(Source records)
====
/-! ## Queues and their state blocks (R201, R204) -/

/-- Queue `q`. -/
def Mach.queue (m : Mach) (q : Nat) : Queue := m.queues.get default q
/-- Change queue `q`. -/
def Mach.modQueue (m : Mach) (q : Nat) (f : Queue → Queue) : Mach := { m with queues := m.queues.set q (f (m.queue q)) }
/-- Change the packet of a queue with this index. -/
def Mach.modPacket (m : Mach) (q idx : Nat) (f : Packet → Packet) : Mach :=
  m.modQueue q (fun x => { x with packets := updateFirst (fun p => p.idx = idx) f x.packets })
/-- The functions that own a tenant (R239). -/
def Mach.funcsOf (m : Mach) (tenant : Nat) : List Nat :=
  (List.range 257).filter (fun f => wbit (m.reg (pciReg (4 * f))) 8 && m.regField (pciReg (4 * f)) 0 8 = tenant)
/-- Raise a host event at every function that owns the tenant (R232, R239). -/
def Mach.hostEvent (m : Mach) (tenant kind : Nat) (w2 w3 : Word) : Mach :=
  (m.funcsOf tenant).foldl (fun m f =>
    let x := m.funcs.get {} f
    { m with funcs := m.funcs.set f { x with events := x.events ++ [(kind, w2, w3)] } }) m
/-- The 32 bytes of the QSB (R204). -/
def Queue.qsbBytes (x : Queue) : List Byte :=
  wordsBytes [word x.ridx, word x.cidx, word x.seq, word ((if x.halt then 1 else 0) + 256 * x.err), word x.errIdx, word x.errSeq,
    word x.stateSeq, word x.mustate]
/-- Write the QSB (R204): STATESEQ rises. Until a doorbell has read QSBVA the queue has none to write (log 20), nor has the package's own steal
queue, 1024 (R212; log 20). -/
def Mach.qsbPut (mem : Memory) (m : Mach) (q : Nat) : Fe Unit :=
  if q ≥ 1024 ∨ !(m.queue q).known then .ok () m else
  let m := m.modQueue q (fun x => { x with stateSeq := (x.stateSeq + 1) % 2 ^ 32 })
  let x := m.queue q
  m.feWrite mem x.shadow.ctx x.qsb x.qsbBytes .store 2
/-- Write the QSB; one that faults halts the queue at its next packet, which only the front-end then knows (R200; log 20). -/
def Mach.qsbWrite (mem : Memory) (m : Mach) (q : Nat) : Fe Unit :=
  match m.qsbPut mem q with
  | .fault =>
    let m := m.modQueue q (fun x => { x with stateSeq := (x.stateSeq + 1) % 2 ^ 32 })
    let x := m.queue q
    if x.halt then .ok () m
    else
      let seq := (x.seq + 1) % 2 ^ 32
      .ok () ((m.modQueue q (fun x => { x with halt := true, err := 7, errIdx := x.ridx % 2 ^ x.l, errSeq := seq })).hostEvent
        x.shadow.tenant 1 (word q) (word seq))
  | r => r
/-- Halt a queue at a packet (R207, R232). A queue that has halted already keeps its first error, and the packet waits too (log 20). -/
def Mach.haltAt (mem : Memory) (m : Mach) (q err idx seq : Nat) : Fe Unit :=
  let was := (m.queue q).halt
  let f : Packet → Packet := fun p => { p with halted := true, again := false }
  let m := m.modQueue q (fun x => { x with packets := updateFirst (fun p => p.idx = idx) f x.packets })
  if was then .ok () m
  else
    let m := m.modQueue q (fun x => { x with halt := true, err, errIdx := idx % 2 ^ x.l, errSeq := seq % 2 ^ 32 })
    (m.hostEvent (m.queue q).shadow.tenant 1 (word q) (word seq)).qsbWrite mem q
/-- Halt a queue at its next packet, whose SEQ may not have been read (log 20). -/
def Mach.haltNext (mem : Memory) (m : Mach) (q err : Nat) : Fe Unit :=
  m.haltAt mem q err (m.queue q).ridx ((m.queue q).seq + 1)
/-- The end of a front-end's move: a fault halts the queue with error 0x07 at the packet (R200, R207); a wait leaves all as it was
and tries again in the next cycle. -/
def Mach.feEnd (mem : Memory) (m : Mach) (q idx seq : Nat) (r : Fe Unit) : Mach :=
  let again (m : Mach) : Mach := m.modQueue q (fun x => { x with due := m.now + 1 })
  match r with
  | .ok _ m => m
  | .held pa => again (m.hotWait pa)
  | .fault => match m.haltAt mem q 7 idx seq with | .ok _ m => m | .held pa => again (m.hotWait pa) | .fault => again m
====
◆ WHAT THE EXERCISE ASKS ◆
Could each line above be retyped exactly?

◆ OUTPUT OF THE EXERCISE ◆
/-! ## Queues and their state blocks (R201, R204) -/

/-- Queue `q`. -/
def Mach.queue (m : Mach) (q : Nat) : Queue := m.queues.get default q
/-- Change queue `q`. -/
def Mach.modQueue (m : Mach) (q : Nat) (f : Queue → Queue) : Mach := { m with queues := m.queues.set q (f (m.queue q)) }
/-- Change the packet of a queue with this index. -/
def Mach.modPacket (m : Mach) (q idx : Nat) (f : Packet → Packet) : Mach :=
  m.modQueue q (fun x => { x with packets := updateFirst (fun p => p.idx = idx) f x.packets })
/-- The functions that own a tenant (R239). -/
def Mach.funcsOf (m : Mach) (tenant : Nat) : List Nat :=
  (List.range 257).filter (fun f => wbit (m.reg (pciReg (4 * f))) 8 && m.regField (pciReg (4 * f)) 0 8 = tenant)
/-- Raise a host event at every function that owns the tenant (R232, R239). -/
def Mach.hostEvent (m : Mach) (tenant kind : Nat) (w2 w3 : Word) : Mach :=
  (m.funcsOf tenant).foldl (fun m f =>
    let x := m.funcs.get {} f
    { m with funcs := m.funcs.set f { x with events := x.events ++ [(kind, w2, w3)] } }) m
/-- The 32 bytes of the QSB (R204). -/
def Queue.qsbBytes (x : Queue) : List Byte :=
  wordsBytes [word x.ridx, word x.cidx, word x.seq, word ((if x.halt then 1 else 0) + 256 * x.err), word x.errIdx, word x.errSeq,
    word x.stateSeq, word x.mustate]
/-- Write the QSB (R204): STATESEQ rises. Until a doorbell has read QSBVA the queue has none to write (log 20), nor has the package's own steal
queue, 1024 (R212; log 20). -/
def Mach.qsbPut (mem : Memory) (m : Mach) (q : Nat) : Fe Unit :=
  if q ≥ 1024 ∨ !(m.queue q).known then .ok () m else
  let m := m.modQueue q (fun x => { x with stateSeq := (x.stateSeq + 1) % 2 ^ 32 })
  let x := m.queue q
  m.feWrite mem x.shadow.ctx x.qsb x.qsbBytes .store 2
/-- Write the QSB; one that faults halts the queue at its next packet, which only the front-end then knows (R200; log 20). -/
def Mach.qsbWrite (mem : Memory) (m : Mach) (q : Nat) : Fe Unit :=
  match m.qsbPut mem q with
  | .fault =>
    let m := m.modQueue q (fun x => { x with stateSeq := (x.stateSeq + 1) % 2 ^ 32 })
    let x := m.queue q
    if x.halt then .ok () m
    else
      let seq := (x.seq + 1) % 2 ^ 32
      .ok () ((m.modQueue q (fun x => { x with halt := true, err := 7, errIdx := x.ridx % 2 ^ x.l, errSeq := seq })).hostEvent
        x.shadow.tenant 1 (word q) (word seq))
  | r => r
/-- Halt a queue at a packet (R207, R232). A queue that has halted already keeps its first error, and the packet waits too (log 20). -/
def Mach.haltAt (mem : Memory) (m : Mach) (q err idx seq : Nat) : Fe Unit :=
  let was := (m.queue q).halt
  let f : Packet → Packet := fun p => { p with halted := true, again := false }
  let m := m.modQueue q (fun x => { x with packets := updateFirst (fun p => p.idx = idx) f x.packets })
  if was then .ok () m
  else
    let m := m.modQueue q (fun x => { x with halt := true, err, errIdx := idx % 2 ^ x.l, errSeq := seq % 2 ^ 32 })
    (m.hostEvent (m.queue q).shadow.tenant 1 (word q) (word seq)).qsbWrite mem q
/-- Halt a queue at its next packet, whose SEQ may not have been read (log 20). -/
def Mach.haltNext (mem : Memory) (m : Mach) (q err : Nat) : Fe Unit :=
  m.haltAt mem q err (m.queue q).ridx ((m.queue q).seq + 1)
/-- The end of a front-end's move: a fault halts the queue with error 0x07 at the packet (R200, R207); a wait leaves all as it was
and tries again in the next cycle. -/
def Mach.feEnd (mem : Memory) (m : Mach) (q idx seq : Nat) (r : Fe Unit) : Mach :=
  let again (m : Mach) : Mach := m.modQueue q (fun x => { x with due := m.now + 1 })
  match r with
  | .ok _ m => m
  | .held pa => again (m.hotWait pa)
  | .fault => match m.haltAt mem q 7 idx seq with | .ok _ m => m | .held pa => again (m.hotWait pa) | .fault => again m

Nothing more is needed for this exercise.